The study titled “Indebted to Debt: An Assessment of Debt Levels and Financial Buffers of Households” also reveals that individual borrowers earning more than RM3,000 per month have sufficient financial buffers, based on a conservative assumption that LFA is more than total debt.
The bulk (69%) of Malaysian household financial assets are liquid, of which more than two-thirds are in deposits and unit trust funds.
Across income groups, LFA are mostly held by individuals with monthly earnings of more than RM5,000. Individuals earning less than RM3,000 per month have a LFA cover of less than one time (0.6 times) of their outstanding debt.
“This group of borrowers (earning below RM3,000) account for 20% of household debt, with a majority (56%) living in urban areas and one in five having a DSR of more than 60%.”
The inclusion of housing wealth, such as the disposal of residential property, would however provide sufficient cover of debt for this group.
The study found that a significant majority of borrowers are less vulnerable to unexpected income and expenditure shocks.
Meanwhile, the study shows that the impact of a higher cost of living is lower compared with an income shock.
“When expenditure rises by 20%, share of total borrowers with negative financial margin increases by 3.1 ppt from the baseline.
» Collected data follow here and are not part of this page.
-- ==== Sys2Proof/Safety.lean ====
section
/-! DEFINITION. What a sound state is: the relations between the fields of State that the spec states, and that every
step keeps. -/

namespace Sys2Proof.Machine

/-- A code table by R59: "the non-empty strings form a prefix-free set, and no byte has a string longer than 255
bits". -/
def TableOk (ct : CodeTable) : Prop :=
  (∀ b, (entry ct b).length ≤ 255) ∧
  ∀ b b', b ≠ b' → entry ct b ≠ [] → ¬ entry ct b <+: entry ct b'

/-- Every listed cell lies in the data memory (R80: addresses 0 to MEM_BYTES-1). -/
def MemoryBounded (cfg : Config) (m : Memory) : Prop := ∀ c ∈ m, c.1 < cfg.memBytes

/-- The sound states. -/
structure Invariant (s : State) : Prop where
  /-- The parameters are in range (R10, R11). -/
  cfgOk : s.cfg.wf = true
  /-- The data memory is in canonical form. -/
  memWf : Memory.wf s.dm = true
  /-- The data memory lists no address that does not exist (R80). -/
  memBounded : MemoryBounded s.cfg s.dm
  /-- The installed table is prefix-free with codes of at most 255 bits (R59). -/
  tableOk : TableOk s.ct
  /-- With no table installed every code is empty and every frequency is 0 (R41, R59, R64). -/
  noTable : s.ctValid = false → ∀ b, entry s.ct b = [] ∧ entry s.freq b = 0
  /-- While a command runs the record that START cleared stays clear, and the stage pointer is where START put it
  (R141). -/
  busyClear : s.ctl = .busy →
    s.done = false ∧ s.errKind = .none ∧ s.errStage = .none ∧ s.empty = false ∧ s.stage = .ctrl
  /-- An error record has both parts or neither: code 0 is "success" in both fields (R341, R342, R43, R44). -/
  recordPair : s.errKind = .none ↔ s.errStage = .none
  /-- EMPTY is reported by a successful command only (R40). -/
  emptyOnSuccess : s.empty = true → s.errKind = .none
  /-- The stage pointer at a raise is what ERR_STAGE reports (R58). -/
  stageReported : s.ctl = .idle → s.errKind ≠ .none → s.stage = s.errStage
  /-- No command wrote more bytes than the data memory has (R49, R86). -/
  dstLenOk : s.dstLen.toNat ≤ s.cfg.memBytes

/-- A safe step: the machine goes on and the next state is sound. -/
def SafeStep (s : State) : Prop := ∃ t, step s = .next t ∧ Invariant t

end Sys2Proof.Machine
end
This largely affects those living in urban areas who are subject to higher living expenses.”
BNM noted that Malaysian household debt growth has been moderating for seven consecutive years to 4.9% as at end-2017. The ratio of household debt-to-GDP declined to 84.3% from the peak of 89% in 2015.
It said risks to financial stability posed by household indebtedness remain manageable despite the existence of pockets of risks, and banks continue to have sufficient capital buffers to withstand potential losses arising from the household sector, even under severe macroeconomic and financial shocks.
Under the stressed scenarios, the potential losses to the banking system from credit exposures to borrowers with negative financial margin due to income, cost of living and cost of borrowing shocks are estimated at between RM66 billion and RM103.8 billion.
“Despite the severity of these shocks, banks are able to withstand the potential losses, which remain within banks’ total excess capital buffer of RM124.5 billion.”
In view of high property prices, BNM said more could be done to ensure renting becomes a viable alternative for households.
“A conducive rental market would provide borrowers the option to rent rather than incur more substantial debt and expenditure burdens associated with owning a home.”
Other measures include encouraging insurance and takaful coverage as a safety net; promoting responsible lending behaviour; and enhancing financial literacy.
Despite high household debt levels, the central bank said more measures to rein it in are not warranted given continued moderation in household debt expansion, declining household debt-to-GDP ratio and prudent debt service ratio level.